Brown is nervous not only about the absence of first-time buyers, but also the whole shebang. If no new buyers can get into the market, the whole vast bubble of "selling chains" will collapse, and the millions, whose financial situation is based on rising property values will find themselves out on the street.

The Brown scheme, actively supported by Deputy Prime Minister John Prescott, will just expand the housing bubble further: immediately they will unveil plans to release more land for home building, cut the costs of construction, and ease planning rules.

"When Harold Macmillan said in the 1950s that he wanted a property-owning democracy, there was only 30% of the population that owned their own homes," Brown blathered. "There are a million more home owners than there were in 1997, and we believe we can get the numbers of home owners up to nearer 75%. We are probably the first government that will be able to put this asset-owning democracy into practice." What this means is that the government and banks would hold the equity in the house not covered by the purchaser's mortgage. The buyer would have to pay "rent" to the government until he finally bought the whole house.

Schroeder To Visit U.S. End of June; Agenda Still Not Public

German Chancellor Gerhard Schroeder's June visit to U.S. will take place at a crucial moment. The visit will begin less than two weeks after the June 13 special Berlin address by Schroeder on the hedge-fund issue, and last almost five days, June 26-June 29. The meeting with President Bush will most likely take no more than 30-45 minutes, translations included; the question is, therefore, who else does Schroeder plan to meet during these five days? So far, no details of the Schroeder timetable have been made public. No details on former U.S. President Bill Clinton's talks with Schroeder (and other European leaders), during Clinton's ongoing Tsunami Relief mission in European capitals, have been made known, either.

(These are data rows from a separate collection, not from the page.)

-- ==== Sys2Proof/Word.lean ====
section
/-! DEFINITION. The words and the numberings of the DF418: bytes, 32-bit words, and the indices of its domains,
windows, initiators and transaction table entries (00_scope.md section 2). -/

namespace Sys2Proof

/-- One byte of a frame, a record or a data lane. -/
abbrev Byte := BitVec 8

/-- A 32-bit address, timebase value or record value. -/
abbrev Word := BitVec 32

/-- D0 to D7. -/
abbrev DomainId := Fin 8

/-- W0 to W15. -/
abbrev WindowId := Fin 16

/-- Initiator 0 to initiator 15. -/
abbrev InitiatorId := Fin 16

/-- The index of a transaction table entry, 0 to 63. -/
abbrev EntryIdx := Fin 64

/-- D0 to D7, in order. -/
abbrev allDomains : List DomainId := List.finRange 8

/-- W0 to W15, in order. -/
abbrev allWindows : List WindowId := List.finRange 16

/-- Initiator 0 to initiator 15, in order. -/
abbrev allInitiators : List InitiatorId := List.finRange 16

/-- Entries 0 to 63, in order. -/
abbrev allEntries : List EntryIdx := List.finRange 64

end Sys2Proof
end

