-- ==== Sys2Proof/Certificates/Slice0/Obligations.lean ====
section
/-! DEFINITION. The statements about the DF418, each a proposition of its own. The names of Sys2Proof.Claims spell what the
rules' tables say, in values and fields, so that a statement can be read beside the manual. An equation
`exec c s = .next t` says both what the command changes and that every other field of State stays as it is. -/

namespace Sys2Proof.Claims

open Sys2Proof.Machine

/-! ## What the tables of the rules say -/

/-- A frame whose command has been executed: these are its status byte and its result bytes (R157). -/
def answered (bytes : List Byte) (s : State) : State :=
  { s with port := { phase := .result, aborted := s.port.aborted, result := bytes, popLeft := 0 } }

/-- The idle timer of an ACTIVE domain after a reload (R8). -/
def idleFull (s : State) (x : Domain) : Option Timer :=
  if s.mode = .governing ∧ x.idleLimit ≠ 0 ∧ x.pin ≠ .holdOn then some ⟨s.timebase, x.idleLimit.toNat * 16⟩ else none

/-- The deep timer of a domain LOW at RETAIN after a load (R15). -/
def deepFull (s : State) (x : Domain) : Option Timer :=
  if s.mode = .governing ∧ x.discardable = true ∧ x.deepLimit ≠ 0 ∧ x.pin ≠ .holdOn then
    some ⟨s.timebase, x.deepLimit.toNat * 1000⟩
  else none

/-- The domain has entered ACTIVE with its idle timer reloaded; a list that is not empty sets the issue arbiter's turn
(R10, R62, R88). -/
def active (d : DomainId) (s : State) : State :=
  { s.setDom d
      { s.dom d with
        state := .active, idleTimer := idleFull s (s.dom d), deepTimer := none, ackTimer := none, wakePending := false }
    with issueTurn := if s.held (.domain d) = [] then s.issueTurn else .release }

/-- A command has been handed: the slot is WAITING at the next place in the order of handing (R114, R115). -/
def handed (d : DomainId) (c : PowerCommand) (s : State) : State :=
  { s.setSlot d (.waiting c s.nextHanding) with nextHanding := s.nextHanding + 1 }

/-- RAISE has been handed and the domain is EXITING (R16). -/
def waking (d : DomainId) (s : State) : State :=
  handed d .raise
    (s.setDom d
      { s.dom d with
        state := .exiting, idleTimer := none, deepTimer := none, wakePending := false, wakeStart := s.timebase
        ackTimer := some ⟨s.timebase, (s.dom d).ackLimit.toNat⟩ })

/-- LOWER has been handed at a level and the domain is ENTERING (R11, R15). -/
def lowering (d : DomainId) (l : Level) (s : State) : State :=
  handed d (.lower l)
    (s.setDom d
      { s.dom d with
        state := .entering, level := l, idleTimer := none, deepTimer := none, wakePending := false
        ackTimer := some ⟨s.timebase, (s.dom d).ackLimit.toNat⟩ })

/-- The domain is DRAINING with a target, its idle timer stopped (R9). -/
def draining (d : DomainId) (l : Level) (s : State) : State :=
  s.setDom d { s.dom d with state := .draining, level := l, idleTimer := none }

/-- What asking for a domain to be up does, by its state (R26, R135). -/
def raised (d : DomainId) (s : State) : State :=
  match (s.dom d).state with
  | .active => s.setDom d { s.dom d with idleTimer := idleFull s (s.dom d) }
  | .draining => active d s
  | .entering => s.setDom d { s.dom d with wakePending := true }
  | .low => waking d s
  | .exiting => s
  | .fault => s

/-- The state codes (R184). -/
def stateCode : DomainState → Nat
  | .active => 0
  | .draining => 1
  | .entering => 2
  | .low => 3
  | .exiting => 4
  | .fault => 5

/-- A flag's weight in a byte (R178). -/
def weigh (weight : Nat) (b : Bool) : Nat :=
  if b then weight else 0

/-- An event record that fills no field but its kind and time (R139). -/
def plain (k : EventKind) (time : Word) : Event where
  kind := k
  domain := none
  window := none
  initiator := none
  tag := 0
  code := 0
  detail := 0
  timestamp := time
  value := 0

/-- The DECLINE record of an entry (R144, R186): bit 15 of the detail is the direction, bits 6 to 0 the length. -/
def declineEvent (e : Entry) (c : DeclineCode) (time : Word) : Event :=
  { plain .decline time with
    domain := e.domain?
    window := e.window
    initiator := some e.initiator
    tag := e.tag
    code := c.value.setWidth 8
    detail := BitVec.ofNat 16 ((if e.direction = .write then 32768 else 0) + e.length % 128)
    value := e.address }

/-- The event queue after the decline of an entry: the record is offered under the entry's reporting flag (R144). -/
def declineReported (e : Entry) (c : DeclineCode) (s : State) : List Event :=
  if e.reportDeclines then (offer (declineEvent e c s.timebase) s).events else s.events

/-- A request of the same initiator and tag is live and not ORPHANED (R39). -/
def TagInUse (s : State) (r : Request) : Prop :=
  ∃ j f, s.entry j = some f ∧ f.state ≠ .orphaned ∧ f.initiator = r.initiator ∧ f.tag = r.tag

/-- The number of bytes of a request (R179). -/
def bytesOf (r : Request) : Nat :=
  if r.length = 0 then 64 else r.length.toNat

/-- All bytes of the request lie in one 4 KiB granule (R40). -/
def InOneGranule (r : Request) : Prop :=
  r.address.toNat % 4096 + bytesOf r ≤ 4096

/-- The window is enabled and its base equals the address in every bit from 31 to 12 whose mask bit is clear (R36). -/
def Matches (w : Window) (a : Word) : Prop :=
  w.enable = true ∧ ∀ k < 20, w.mask.getLsbD k = false → a.getLsbD (12 + k) = w.base.getLsbD k

/-- The two tests of the access check (R41). -/
def Permitted (w : Window) (r : Request) : Prop :=
  (match r.direction, r.privilege with
   | .read, .privileged => w.readPrivileged = true
   | .write, .privileged => w.writePrivileged = true
   | .read, .unprivileged => w.readUnprivileged = true
   | .write, .unprivileged => w.writeUnprivileged = true) ∧
  w.initiatorMask.getLsbD r.initiator.val = true

/-- The list is empty and the initiator is not strict-blocked, `own` of its held entries left out (R44, R46, R85). -/
def IsClear (s : State) (l : ListId) (n : InitiatorId) (own : Nat) : Prop :=
  s.held l = [] ∧ ¬((s.init n).strict = true ∧ (s.init n).heldCount - own ≠ 0)

/-- Room exists, `own` of the initiator's held entries left out (R80). -/
def RoomFor (s : State) (n : InitiatorId) (own : Nat) : Prop :=
  s.heldTotal < 31 ∧ (s.init n).heldCount - own < (s.init n).quota

/-- The head of a list, eligible for issue (R87). -/
def Eligible (s : State) (l : ListId) (i : EntryIdx) : Prop :=
  ∃ e rest, s.held l = i :: rest ∧ s.entry i = some e ∧ s.mode = .governing ∧
    (∀ d, l = .domain d → (s.dom d).state = .active ∨ (s.dom d).state = .draining) ∧
    ((s.init e.initiator).strict = true →
      ∀ j f, s.entry j = some f → (f.state = .held ∨ f.state = .stalled) → f.initiator = e.initiator →
        ¬f.order < e.order)

/-- The hold deadline of an entry has passed (R91). -/
def DeadlinePassed (e : Entry) (now : Word) : Prop :=
  ∃ t, e.deadline = some t ∧ (t - e.arrival).toNat ≤ (now - e.arrival).toNat

/-- The request as presented downstream for an entry: its tag is the entry index, lanes past the length are 0x00, a length
of 64 is written 0, and a read carries no data (R53, R63, R179, R180). -/
def presented (i : EntryIdx) (e : Entry) : DownRequest where
  initiator := e.initiator
  tag := BitVec.ofNat 8 i.val
  direction := if e.direction = .write then 1 else 0
  privilege := if e.privilege = .privileged then 1 else 0
  address := e.address
  length := BitVec.ofNat 6 e.length
  lanes := if e.direction = .write then some (Vector.ofFn (fun k => e.data.getD k.val 0)) else none
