theorem massDecline_stalled {s : State} (h : PoolKept s) (d : DomainId) (sel selStalled : Entry → Bool)
    (c : DeclineCode) {i : EntryIdx} {e : Entry} (hi : s.stalled = some i) (he : s.entry i = some e) :
    (massDecline d sel selStalled c s).stalled = (if parkedIn d selStalled e then none else some i) ∧
      (massDecline d sel selStalled c s).prompts =
        if parkedIn d selStalled e then 0
        else if s.countEntries (listedIn d sel) = 0 then s.prompts else s.prompts + 1 := by
  have hsel := selectedStalled_eq h d selStalled hi he
  cases hp : parkedIn d selStalled e
  · rw [hp, if_neg Bool.false_ne_true] at hsel
    have hrest := massDecline_of_unselected hsel sel c
    rw [selectedHeld_isEmpty h, hi] at hrest
    simpa using hrest
  · rw [hp, if_pos rfl] at hsel
    exact massDecline_of_selected hsel sel c

/-- FLUSH by the domain it names: the mass decline of every entry and the drain it may complete (R30, R171). -/
theorem exec_flush_of_domain {s : State} {b argument : Byte} {d : DomainId}
    (hf : s.awaits (some .domainAction) = true) (hd : domainOf? b = some d) :
    exec (.flush b argument) s = .next (takeFlush d s) := by
  simp [exec_flush_def, execFlush, hf, hd]

/-- Settles O22: the mass decline by `DeclinedAll` over the entries it chooses, FLUSH by its arm. -/
theorem flushDeclinesTheDomain : Obligations.FlushDeclinesTheDomain := by
  refine ⟨fun s d c sel selStalled h => ?_, fun s argument hf => ⟨fun b hb => ?_, fun d => ?_⟩⟩
  · intro listed parked chosen t
    have hall := declinedAll_massDecline h d sel selStalled c
    have hmem := mem_selected h d sel selStalled
    have hnodup := selected_nodup h d sel selStalled
    have hcount : s.countEntries chosen = massDeclineCount d sel selStalled s :=
      (countEntries_of_mem_iff hnodup hmem).trans List.length_append
    have hbudget := chosen_le_holdBudget h d sel selStalled
    refine ⟨fun i e he => ?_, fun i he => ?_, ?_, fun l hl => ?_, hcount.symm, ?_, fun n => ?_, fun i e hi he => ?_,
      fun hn => ?_, ?_, ?_⟩
    · rw [hall.entry, he]
      have hi := hmem i
      rw [he, Option.any_some] at hi
      exact if_congr hi rfl rfl
    · rw [hall.entry, he]
      exact ite_self _
    · exact (massDecline_held ..).trans (filter_selectedHeld_same h d sel)
    · exact (massDecline_held ..).trans (filter_selectedHeld_other h hl sel)
    · have hlen := countEntries_of_mem_iff hnodup hmem
      rw [hall.budget, ← hlen]
      exact Nat.sub_add_cancel hbudget
    · rw [hall.init, ← countEntries_and_of_mem_iff hnodup hmem]
      rfl
    · exact massDecline_stalled h d sel selStalled c hi he
    · have hrest := massDecline_of_unselected (selectedStalled_of_none hn d selStalled) sel c
      rw [hn] at hrest
      simpa using hrest
    · intro order
      rw [hall.events, selected_eq_filter h, ← filter_filterMap_eq]
      exact (foldl_declineReported c order s).symm
    · obtain ⟨_, _, _, _, _, _, _, _, hframe⟩ := massDecline_frame d sel selStalled c s
      rw [show t = _ from hframe]
      exact ⟨rfl, rfl, rfl, rfl, rfl, rfl, rfl, rfl, rfl, rfl, rfl, rfl, rfl, rfl, rfl, rfl, rfl, rfl, rfl, rfl⟩
  · simp [exec_flush_def, execFlush, hf, domainOf?_eq_none hb, actionRefused_eq, Status.value]
  · intro t
    rw [exec_flush_of_domain hf (domainOf?_ofNat d), takeFlush, actionReply_eq, completeDrain_eq]
    rfl
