-- ==== Sys2Proof/Tests/Slice0.lean ====
section
/-! SUPPORT. Tests/Slice0.lean: the model's own tests. Expected results are those of 95_test_vectors.md, whose entry each
test names, or bit strings of 30_encoding.md R84. Every `witness_` theorem shows that the hypotheses of the statement it
names, or of the clause it names, can be met together. -/

namespace Sys2Proof.Tests

open Sys2Proof.Machine

/-! ## Small states -/

/-- The post-load state of a program of no bytes (R283). -/
def post : State := { State.reset with phase := .running }

/-- `post` with these register values. -/
def withRegs (vs : List (RegIndex × Byte)) : State := vs.foldl (fun s p => s.setReg p.1 p.2) post

/-- The state with the word `w` at PC. -/
def runs (w : Nat) (s : State) : State := s.withFetchWord 16 w

/-- The state after one step. -/
def after (s : State) : State :=
  match step s with
  | .next t => t
  | .fault _ => s
  | .refused _ => s

/-- The state after one instruction. -/
def afterExec (i : Instr) (s : State) : State :=
  match exec i s with
  | .next t => t
  | .fault _ => s
  | .refused _ => s

/-- The state with the cell toggled. -/
def toggled (c : CellPos) (s : State) : State := s.setDisp (Display.flip s.disp c)

/-- The state with the key pressed. -/
def holding (k : RegIndex) (s : State) : State := s.setKey (s.key.set k true)

/-- The fault record a step leaves (95_test_vectors.md, "Fault (K, a, w, v)"): PC is `a`. -/
def faulted (k : Fault) (a : Word) (w : Option Word) (v : Nat) (t : State) : Bool :=
  decide (t.fault = some ⟨k, a, w, v⟩) && decide (t.phase = .halted) && decide (t.pc = a)

/-! ## Well-formedness (R81-R83) -/

/-- No instruction is ill-formed: the operand types are the fields' widths. -/
theorem test_wellformed_all (i : Instr) : i.wellFormed = true := i.wellFormed_all

/-- An ill-formed word for each check of R83 is refused: class 0 (T1.3, T1.4), N in 5, 9 and 8 (T1.5-T1.7), class B (T1.8),
NN in E and F (T1.9, T1.10). -/
theorem test_ill_formed_words_refused :
    decode 0x01E0 = .unimplemented 0x01E0 ∧ decode 0x00EF = .unimplemented 0x00EF ∧
    decode 0x5121 = .unimplemented 0x5121 ∧ decode 0x9121 = .unimplemented 0x9121 ∧
    decode 0x8128 = .unimplemented 0x8128 ∧ decode 0x812F = .unimplemented 0x812F ∧
    decode 0xB300 = .unimplemented 0xB300 ∧ decode 0xE19F = .unimplemented 0xE19F ∧
    decode 0xE1A0 = .unimplemented 0xE1A0 ∧ decode 0xF1FF = .unimplemented 0xF1FF ∧
    decode 0xF175 = .unimplemented 0xF175 := by decide

/-- The check on words says the same. -/
theorem test_word_check :
    wordImplemented 0x01E0 = false ∧ wordImplemented 0x5121 = false ∧ wordImplemented 0x9121 = false ∧
    wordImplemented 0x8128 = false ∧ wordImplemented 0xB300 = false ∧ wordImplemented 0xE19F = false ∧
    wordImplemented 0xF1FF = false ∧ wordImplemented 0x00E0 = true := by decide
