/-! ### The three classes of first byte (R53) -/

theorem oneByteInstr_eq_none {b : Byte} : oneByteInstr b = none ↔ ¬ OneByteOpcode b := by
  constructor
  · rintro h (rfl | rfl | rfl) <;> cases h
  · intro h
    refine Option.eq_none_iff_forall_ne_some.2 fun i hi => h ?_
    rcases oneByteInstr_eq_some.1 hi with ⟨hb, -⟩ | ⟨hb, -⟩ | ⟨hb, -⟩
    exacts [.inl hb, .inr (.inl hb), .inr (.inr hb)]

/-- R57: a first byte with low six bits 14 is no one-byte opcode. -/
theorem not_oneByteOpcode_of_mod {b : Byte} (h : b.toNat % 64 = 14) : ¬ OneByteOpcode b := by
  rintro (rfl | rfl | rfl) <;> contradiction

theorem decodeFirst_of_oneByteInstr {b0 : Byte} {i : Instr} (h : oneByteInstr b0 = some i) (rest : List Byte) :
    decodeFirst (b0 :: rest) = .instr i rest := by
  simp only [decodeFirst, h]

theorem decodeFirst_last_iff {b0 : Byte} : decodeFirst [b0] = .truncatedStream ↔ ¬ OneByteOpcode b0 := by
  rw [decodeFirst_eq_truncatedStream, ← oneByteInstr_eq_none]
  simp

theorem decodeFirst_loadConst {b0 : Byte} (h : b0.toNat % 64 = 14) (b1 : Byte) (rest : List Byte) :
    decodeFirst (b0 :: b1 :: rest) = .instr (.loadConst (b1.toNat * 4 + b0.toNat / 64)) rest := by
  have hnone := oneByteInstr_eq_none.2 (not_oneByteOpcode_of_mod h)
  have hA := (fieldA_assembleWord_eq_opLoadConst b1).2 h
  simp only [decodeFirst, hnone, if_pos hA, fieldB_assembleWord_toNat]

theorem decodeFirst_unknown {b0 : Byte} (hb : ¬ OneByteOpcode b0) (h : b0.toNat % 64 ≠ 14) (b1 : Byte)
    (rest : List Byte) : decodeFirst (b0 :: b1 :: rest) = .unknownOpcode (BitVec.ofNat 6 (b0.toNat % 64)) := by
  have hA := mt (fieldA_assembleWord_eq_opLoadConst b1).1 h
  refine decodeFirst_eq_unknownOpcode.2
    ⟨b0, b1, rest, rfl, oneByteInstr_eq_none.2 hb, fieldA_assembleWord b0 b1, ?_⟩
  rwa [← fieldA_assembleWord b0 b1]

/-- The first bytes with low six bits 14, as R53 lists them. -/
theorem toNat_mod_eq_14_iff {b : Byte} :
    b.toNat % 64 = 14 ↔ b = 0x0E#8 ∨ b = 0x4E#8 ∨ b = 0x8E#8 ∨ b = 0xCE#8 := by
  have := b.isLt
  simp only [← BitVec.toNat_inj, BitVec.toNat_ofNat]
  omega

/-! ### The bytes of a LOAD_CONST (R46, R60) -/

theorem encode_loadConst {b : Nat} (hb : b ≤ 1023) :
    encode (.loadConst b) = [BitVec.ofNat 8 (14 + 64 * (b % 4)), BitVec.ofNat 8 (b / 4)] := by
  simp only [encode, encodeConst, List.cons.injEq, and_true, ← BitVec.toNat_inj, BitVec.toNat_setWidth,
    BitVec.toNat_ushiftRight, Nat.shiftRight_eq_div_pow, constWord_toNat hb, BitVec.toNat_ofNat]
  omega

/-- The encoder's word keeps ten bits of the operand (R60). -/
theorem constWord_emod (operand : Int) : constWord operand = constWord (operand % 1024).toNat := by
  have hshift : BitVec.ofInt 16 operand <<< 6 = BitVec.ofInt 16 (operand % 1024).toNat <<< 6 := by
    apply BitVec.eq_of_toNat_eq
    simp only [BitVec.toNat_shiftLeft, BitVec.toNat_ofInt, Nat.shiftLeft_eq]
    omega
  rw [constWord, constWord, hshift]

theorem encodeConst_emod (operand : Int) : encodeConst operand = encode (.loadConst (operand % 1024).toNat) := by
  rw [encodeConst, constWord_emod]
  rfl

/-- Decoding the encoding of a well-formed instruction gives it back and leaves what follows. -/
theorem decodeFirst_encode {i : Instr} (h : i.wellFormed = true) (rest : List Byte) :
    decodeFirst (encode i ++ rest) = .instr i rest := by
  cases i with
  | loadConst b =>
    have hb := (wellFormed_loadConst b).1 h
    rw [encode_loadConst hb, List.cons_append, List.cons_append, List.nil_append,
      decodeFirst_loadConst (by rw [BitVec.toNat_ofNat]; omega)]
    simp only [BitVec.toNat_ofNat, Decoded.instr.injEq, Instr.loadConst.injEq, and_true]
    omega
  | le | writeMem | readMem => exact decodeFirst_of_oneByteInstr rfl rest

end Sys2Proof
end

section
/-! SUPPORT. Encoder and decoder on whole sequences (spec/30_encoding.md R57, R62). -/

namespace Sys2Proof

theorem decodeFrom_nil (n off : Nat) (acc : List Instr) : decodeFrom n [] off acc = .ok acc := by
  cases n <;> rfl

theorem decodeFrom_of_instr {bs rest : List Byte} {i : Instr} (h : decodeFirst bs = .instr i rest) (n off : Nat)
    (acc : List Instr) :
    decodeFrom (n + 1) bs off acc = decodeFrom n rest (off + i.lengthBytes) (acc ++ [i]) := by
  simp only [decodeFrom, h]

/-- Decoding a sequence's encoding, after what is already decoded, appends the sequence. -/
theorem decodeFrom_encodeProgram {p : List Instr} (hp : ∀ i ∈ p, i.wellFormed = true) {n : Nat}
    (hn : (encodeProgram p).length ≤ n) (off : Nat) (acc : List Instr) :
    decodeFrom n (encodeProgram p) off acc = .ok (acc ++ p) := by
  induction p generalizing n off acc with
  | nil => rw [encodeProgram_nil, decodeFrom_nil, List.append_nil]
  | cons i p ih =>
    have hpos := i.lengthBytes_pos
    rw [encodeProgram_cons, List.length_append, encode_length] at hn
    obtain ⟨m, rfl⟩ : ∃ m, n = m + 1 := ⟨n - 1, by omega⟩
    rw [encodeProgram_cons, decodeFrom_of_instr (decodeFirst_encode (hp i List.mem_cons_self) _),
      ih (fun j hj => hp j (List.mem_cons_of_mem i hj)) (by omega), List.append_assoc, List.singleton_append]
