-- ==== Sys2Proof/Machine/Producer.lean ====
section
/-! DEFINITION. The producer's commands of one step and the enqueue commands: `CFG`, `ENQB`, `ENQE`, `IEN`,
`EMPTY`, `OCC` (40_producer.md). -/

namespace Sys2Proof.Machine

/-- `CFG` (R81): `F_RECONFIGURE` if `cfg = 1`, else `txen`, `ie`, `cfg <- 1`. -/
def execCfg (s : State) : StepOutcome :=
  oneStep .cfg s <|
    if s.cfg then .next (s.raise (.reconfigure s.pc)) else .next s.configure.complete

/-- A byte is refused: `Drop(b)` and the command completes (R82 S1, S2). -/
def dropByte (b : Byte) (s : State) : State := (s.log (.drop b)).complete

/-- `ENQB` S1 (R82; R83 under BLOCKING, where a full buffer holds the mainline: no step, so nothing
changes; log entry 8). -/
def enqbS1 (b : Byte) (s : State) : StepOutcome :=
  match s.params.enqPolicy with
  | .nonblocking =>
    if s.trunc then .next (dropByte b s) else .next (s.goto (.enqbS2 s.rc (s.next s.wc)))
  | .blocking =>
    if s.isFull then .next s else .next (s.goto (.enqbS3 none (s.next s.wc)))

/-- `ENQB` S2 (R82): full as of the snapshot `r`? R83 has no S2 under BLOCKING (log entry 14). -/
def enqbS2 (b : Byte) (r n : Nat) (s : State) : StepOutcome :=
  match s.params.enqPolicy with
  | .nonblocking =>
    if n = r then .next (dropByte b (s.setTrunc true)) else .next (s.goto (.enqbS3 (some r) n))
  | .blocking => .refused .otherCommandInProgress

/-- `ENQB` S3 (R82, R83): `MemWrite(wc, 1, b)`. -/
def enqbS3 (b : Byte) (r : Option Nat) (n : Nat) (s : State) : StepOutcome :=
  if s.wc < s.params.capacity then .next ((memWrite s s.wc b).goto (.enqbS4 r n))
  else .fault (.noSuchSlot s.wc)

/-- `ENQB` S4 (R82, R83): `wc <- n`, `Enq(b)`, done. -/
def enqbS4 (b : Byte) (n : Nat) (s : State) : StepOutcome :=
  .next (({ s with wc := n }.log (.enq b)).complete)

/-- `ENQB b` (R82 under NONBLOCKING, R83 under BLOCKING), at the step `mstate` names. -/
def execEnqb (b : Byte) (s : State) : StepOutcome :=
  issue (.enqb b) s <|
    match s.mstate with
    | .idle => prologue (.enqb b) s (enqbS1 b s)
    | .enqbS1 => enqbS1 b s
    | .enqbS2 r n => enqbS2 b r n s
    | .enqbS3 r n => enqbS3 b r n s
    | .enqbS4 _ n => enqbS4 b n s
    | .primeP1 | .primeP2 _ | .primeP3 | .drain _ => .refused .otherCommandInProgress

/-- `ENQE` (R84): `trunc <- 0`. -/
def execEnqe (s : State) : StepOutcome :=
  oneStep .enqe s (.next (s.setTrunc false).complete)

/-- `IEN e` (R88): `ie <- e`. -/
def execIen (e : Bool) (s : State) : StepOutcome :=
  oneStep (.ien e) s (.next (s.setEnable e).complete)

/-- `EMPTY` (R89): `rsp <- zext_16(wc = rc)`. -/
def execEmpty (s : State) : StepOutcome :=
  oneStep .empty s (.next { s with rsp := some (zext16Bool s.isEmpty) }.complete)

/-- `OCC` (R90): `rsp <- zext_16(occ(wc, rc))`. -/
def execOcc (s : State) : StepOutcome :=
  oneStep .occ s (.next { s with rsp := some (zext16 s.occ) }.complete)

end Sys2Proof.Machine
end

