-- ==== Sys2Proof/Machine/Core.lean ====
section
/-! DEFINITION. The machine behind the host's interface. -/

def Sys2Proof.core : Host.Core :=
  { State := Sys2Proof.Machine.State, Fault := Sys2Proof.Machine.Fault,
    Refusal := Sys2Proof.Machine.Refusal, step := Sys2Proof.Machine.step,
    reset := Sys2Proof.Machine.State.reset }
end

Former German Chancellor Helmut Kohl is in the States these days as well, and although he has his own Atlanticist and CDU agenda, it is known that on questions concerning the interest of Germany as a nation, Kohl has repeatedly been consulted by Schroeder, through channels sealed off from the media. In a similar category, one may assess certain missions carried out for Schroeder by Kohl's former Defense Minister Volker Ruehe, an adversary of present neo-con CDU chairwoman Angela Merkel. Ruehe was in the States last week, apparently having many meetings about which nothing has been made public in Germany, meetings that are not only related to his nominal mission, namely, rallying support in Congress for the Schroeder proposal for UN reform.